| EXERCISE BRIEF |
In the entries below, the lines from the one with "classifier, K = 1. -/" through the one with "reserved (R76). -/" are to be copied exactly; both ends count.

(Saved data entries)
-- ==== Sys2Proof/Tests/Slice0.lean ====
section
/-! SUPPORT. Tests. Expected results come from spec/95_test_vectors.md (the vector is named) or from the rule named. The
second half shows, for every statement of Certificates/Slice0 that has hypotheses, a concrete state and operands that meet
them. -/

namespace Sys2Proof.Tests

open Sys2Proof Sys2Proof.Machine

/-! ### Helpers -/

/-- The state an operation leaves, if it leaves one. -/
def after (i : Instr) (s : State) : Option State :=
  match exec i s with
  | .next t => some t
  | _ => none

/-- The state a cycle leaves, if it leaves one. -/
def stepped (s : State) : Option State :=
  match step s with
  | .next t => some t
  | _ => none

/-- Why a cycle is refused, if it is. -/
def refusal (s : State) : Option Refusal :=
  match step s with
  | .refused r => some r
  | _ => none

/-- F992, the frame of vector V-C1. -/
def f992 : Frame :=
  #v[0x0F, 0xE0, 0x03, 0x1F, 0xF8, 0xC0, 0x07, 0x3E, 0xF0, 0x81, 0x0F, 0x7C, 0xE0, 0x03, 0x1F, 0xF8, 0xC0, 0x07, 0x3E,
    0xF0, 0x81, 0x0F, 0x7C, 0x00, 0x00]

/-- The frame of vector V-C7. -/
def frameC7 : Frame :=
  #v[0x0F, 0x01, 0x28, 0x43, 0x32, 0x5A, 0x12, 0x99, 0xFA, 0x64, 0xA9, 0x57, 0x21, 0x2B, 0x5C, 0xFA, 0x9A, 0x18, 0xCB,
    0x8A, 0xE6, 0xB5, 0xBB, 0x05, 0x00]

/-- The ChannelSet of vector V-C7. -/
def setC7 : ChannelSet :=
  { ch := #v[1, 101, 201, 301, 401, 501, 601, 701, 801, 901, 1001, 1101, 1201, 1301, 1401, 1501]
    d17 := true, d18 := false, status := .lost }

/-- The shortest marker-valid frame of the tests: every byte between the markers 0x00. -/
def plain : Frame := Frame.zero.set 0 0x0F

/-- Reset, then a collect of `n` bytes that began with the start marker. -/
def collecting (n : Fin 25) : State := { State.reset with asmCnt := n, stage := plain }

/-- Reset, with frame `f` ready. -/
def ready (f : Frame) : State := { State.reset with frame := f, frameReady := true }

/-- Collecting with a frame ready. -/
def full : State := { collecting 24 with frame := f992, frameReady := true }

/-- Reset, with tri-state classifier 0 as given. -/
def withTri (q : TriUnit) : State := { State.reset with tri := [q, TriUnit.reset] }

/-- Reset, with binary classifier 0 as given. -/
def withBin (q : BinUnit) : State := { State.reset with bin := [q] }

/-- Reset, with one cycle driven on the port. -/
def driven (c : PortCycle) : State := { State.reset with port := [c] }

/-- The smallest configuration: one tracker of one sample, no classifier, K = 1. -/
def tiny : Config := { n := 1, nt := 1, k := 1, tri := [], bin := [] }

/-! ### Well-formedness and decoding -/

/-- The one check of `Instr.wf`: op codes 0x0..0x7 are not reserved (R76). -/
theorem test_wf_refuses_unreserved : (Instr.reserved 0x3).wf = false ∧ (Instr.reserved 0x7).wf = false := by decide

theorem test_wf_accepts_reserved : (Instr.reserved 0x8).wf = true ∧ (Instr.reserved 0xF).wf = true := by decide

/-! The words below are written field by field from R76: bits 31:19, VAL 18:8, UNIT 7:4, OP 3:0. -/

theorem test_decode_nop : decodeWord (0b1010101010101#13 ++ 0b11111111111#11 ++ 0b1111#4 ++ 0b0000#4) = .nop := by decide
theorem test_decode_pushByte :
    decodeWord (0b0000000000000#13 ++ 0b111#3 ++ 0b10100101#8 ++ 0b1111#4 ++ 0b0001#4) = .pushByte 0xA5 := by decide
theorem test_decode_idleGap : decodeWord (0#13 ++ 0#11 ++ 0b0110#4 ++ 0b0010#4) = .idleGap := by decide
theorem test_decode_decode : decodeWord (0#13 ++ 0#11 ++ 0#4 ++ 0b0011#4) = .decode := by decide
theorem test_decode_encode : decodeWord (0#13 ++ 0#11 ++ 0#4 ++ 0b0100#4) = .encode := by decide
theorem test_decode_trackAdd :
    decodeWord (0b1111111111111#13 ++ 0b11100010011#11 ++ 0b0101#4 ++ 0b0101#4) = .trackAdd 5 1811 := by decide
theorem test_decode_classifyTri :
    decodeWord (0#13 ++ 0b10111011100#11 ++ 0b1000#4 ++ 0b0110#4) = .classifyTri 8 1500 := by decide
theorem test_decode_classifyBin :
    decodeWord (0#13 ++ 0b10010110000#11 ++ 0b0001#4 ++ 0b0111#4) = .classifyBin 1 1200 := by decide
theorem test_decode_reserved :
    decodeWord (0#13 ++ 0#11 ++ 0#4 ++ 0b1000#4) = .reserved 0b1000 ∧
      decodeWord (0#13 ++ 0#11 ++ 0#4 ++ 0b1110#4) = .reserved 0b1110 := by decide

/-- R79: a command is one 32-bit word. -/
theorem test_decode_length : decodeTableWord 33 0 = none ∧ decodeTableWord 4 0x2 = some .idleGap := by decide

/-- No two rows of the opcode table share a word. -/
theorem test_opcode_rows_disjoint :
    opcodeTable.Pairwise fun a b => a.mask &&& b.mask &&& (a.pattern ^^^ b.pattern) ≠ 0 := by decide

/-! ### Reset and the port -/

/-- R251: STATUS after reset. -/
theorem test_reset_status : State.reset.status = 0x0020 := by decide

/-- R250, R229: reset wins over the command of its cycle. -/
theorem test_reset_discards_command :
    (stepped { driven { rst := true, cmdValid := true, cmd := 0x8, enc := ChannelSet.reset } with badCmd := true }) =
      some State.reset := by decide

/-- R7: K = 0 breaks the constraint on K. -/
theorem test_bad_config_refused :
    refusal { State.reset with cfg := { Config.initial with k := 0 } } = some .badConfig := by decide

/-- R227: the event of an operation shows for one cycle. -/
theorem test_event_shows_one_cycle :
    (stepped (State.reset.withFetchWord 32 0x00000009)).map State.evtBits = some 0x40 ∧
      (stepped { State.reset with evt := some .badCmd }).map State.evtBits = some 0 := by decide

/-- The first operation after reset is the word that is placed (R252); example of R161. -/
theorem test_fetch_trackAdd :
    (stepped (State.reset.withFetchWord 32 0x00071305)).map (fun t => t.outputs.trkSum) = some [3377, 1740] := by decide

/-! ### Operations -/

/-- V-S9. -/
theorem test_nop : (after .nop (ready f992)).map State.status = some 0x0021 := by decide

/-- V-S1, V-S2. -/
theorem test_push_in_hunt :
    (after (.pushByte 0x00) State.reset).map State.status = some 0x0020 ∧
      (after (.pushByte 0x0F) State.reset).map State.status = some 0x0062 := by decide

/-- R100, R101: a 0x0F at byte 24 is a bad end and no start marker; R103: an overrun keeps the held frame (V-S8). -/
theorem test_push_last :
    (after (.pushByte 0x0F) (collecting 24)).map (fun t => (t.status, t.desyncCount)) = some (0x0024, 1) ∧
      (after (.pushByte 0x00) full).map (fun t => (t.status, t.frame)) = some (0x0029, f992) := by decide

/-- V-S5. -/
theorem test_gap : (after .idleGap (collecting 5)).map (fun t => (t.status, t.desyncCount)) = some (0x002C, 1) := by decide

/-- V-S11: the counter saturates. -/
theorem test_gap_saturates :
    (after .idleGap { collecting 1 with desyncCount := 0xFFFF }).map State.desyncCount = some 0xFFFF := by decide

/-- V-D2. -/
theorem test_decode_frame :
    (after .decode (ready frameC7)).map (fun t => (t.cs, t.status)) = some (setC7, 0x0010) := by decide

/-- The flag-byte table of section 2.1: status and re-encoded flag byte of 0x08, 0xF0 and 0xFF. -/
theorem test_flag_table :
    (decodeFrame (plain.set 23 0x08)).status = .failsafe ∧
      (encodeFrame (decodeFrame (plain.set 23 0x08)))[23] = 0x0C ∧
      (encodeFrame (decodeFrame (plain.set 23 0xF0)))[23] = 0x00 ∧
      (encodeFrame (decodeFrame (plain.set 23 0xFF)))[23] = 0x0F := by decide

/-- V-C7 through the port: ENCODE reads the operand of its own cycle. -/
theorem test_encode :
    (stepped (driven { rst := false, cmdValid := true, cmd := 0x4, enc := setC7 })).map (fun t => (t.txFrame, t.evtBits)) =
      some (frameC7, 0x20) := by decide

/-- V-C9: status code 3 encodes as FAILSAFE. -/
theorem test_encode_code3 :
    encodeFrame { ch := Vector.replicate 16 992, d17 := true, d18 := true, status := .reserved3 } = f992.set 23 0x0F := by
  decide

/-- V-T4: N = 1, samples 175 and 174. -/
theorem test_tracker_of_one :
    (after (.trackAdd 0 175) (State.resetWith tiny)).map (fun t => (t.outputs.trkSum, t.outputs.trkMaj)) =
      some ([175], [1]) ∧
    (after (.trackAdd 0 174) (State.resetWith tiny)).map (fun t => (t.outputs.trkSum, t.outputs.trkMaj)) =
      some ([174], [0]) := by decide

/-- V-K4, third sample, and V-K1, third sample. -/
theorem test_tri_counts :
    (after (.classifyTri 0 500) (withTri ⟨.mid, .up, 2, 0⟩)).map State.tri =
      some [⟨.mid, .down, 1, 0⟩, TriUnit.reset] ∧
    (after (.classifyTri 0 1356) (withTri ⟨.mid, .up, 2, 0⟩)).map State.tri =
      some [⟨.up, .mid, 0, 0⟩, TriUnit.reset] := by decide

/-- V-K6, last sample, and V-K8, first sample. -/
theorem test_tri_leaves :
    (after (.classifyTri 0 1113) (withTri ⟨.up, .mid, 0, 2⟩)).map State.tri =
      some [⟨.mid, .mid, 0, 0⟩, TriUnit.reset] ∧
    (after (.classifyTri 0 869) (withTri ⟨.down, .mid, 0, 1⟩)).map State.tri =
      some [⟨.down, .mid, 0, 0⟩, TriUnit.reset] := by decide

/-- V-B1, third and last samples. -/
theorem test_bin_counts :
    (after (.classifyBin 0 1153) (withBin ⟨.off, 2, 0⟩)).map State.bin = some [⟨.off, 0, 0⟩] ∧
      (after (.classifyBin 0 1154) (withBin ⟨.off, 2, 0⟩)).map State.bin = some [⟨.on, 0, 0⟩] := by decide

/-- V-B2, third and last samples. -/
theorem test_bin_leaves :
    (after (.classifyBin 0 829) (withBin ⟨.on, 0, 2⟩)).map State.bin = some [⟨.on, 0, 0⟩] ∧
      (after (.classifyBin 0 828) (withBin ⟨.on, 0, 2⟩)).map State.bin = some [⟨.off, 0, 0⟩] := by decide

/-- P6: STATUS after a bad command, and V-K12. -/
theorem test_reserved :
    (after (.reserved 9) State.reset).map State.status = some 0x0820 ∧
      after (.classifyTri 2 1500) State.reset = after (.reserved 9) State.reset := by decide

/-- R81: the written form and word of a line. -/
theorem test_text : (OpText.tadd 0 1811).word = 0x00071305 ∧ (TextLine.rep 3 .gap).expand = [.gap, .gap, .gap] := by decide

/-- R81: decimal unless written `0x..`; a byte operand above 255 is no line of the text. -/
theorem test_text_read :
    TextLine.read "TADD 0, 0x713" = some (.op (.tadd 0 1811)) ∧ TextLine.read "PUSHN 0x0F, 0, 256" = none := by decide

/-- R81: a written ChannelSet reads back. -/
theorem test_text_set : TextLine.read (TextLine.pushF setC7).render = some (.pushF setC7) := by decide

/-! ### The hypotheses of the statements can be met

One theorem for each statement with hypotheses, named after it, with a concrete instance of each clause at a boundary of
its range. (`l.all P` says that every element of `l` meets `P`.) -/

/-- Twenty-four bytes from the start marker on, and their sequence of operations. -/
def pushes24 : List Instr := .pushByte 0x0F :: List.replicate 23 (.pushByte 0x00)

| ANSWER FOR THE TASK |
/-- The smallest configuration: one tracker of one sample, no classifier, K = 1. -/
def tiny : Config := { n := 1, nt := 1, k := 1, tri := [], bin := [] }

/-! ### Well-formedness and decoding -/

/-- The one check of `Instr.wf`: op codes 0x0..0x7 are not reserved (R76). -/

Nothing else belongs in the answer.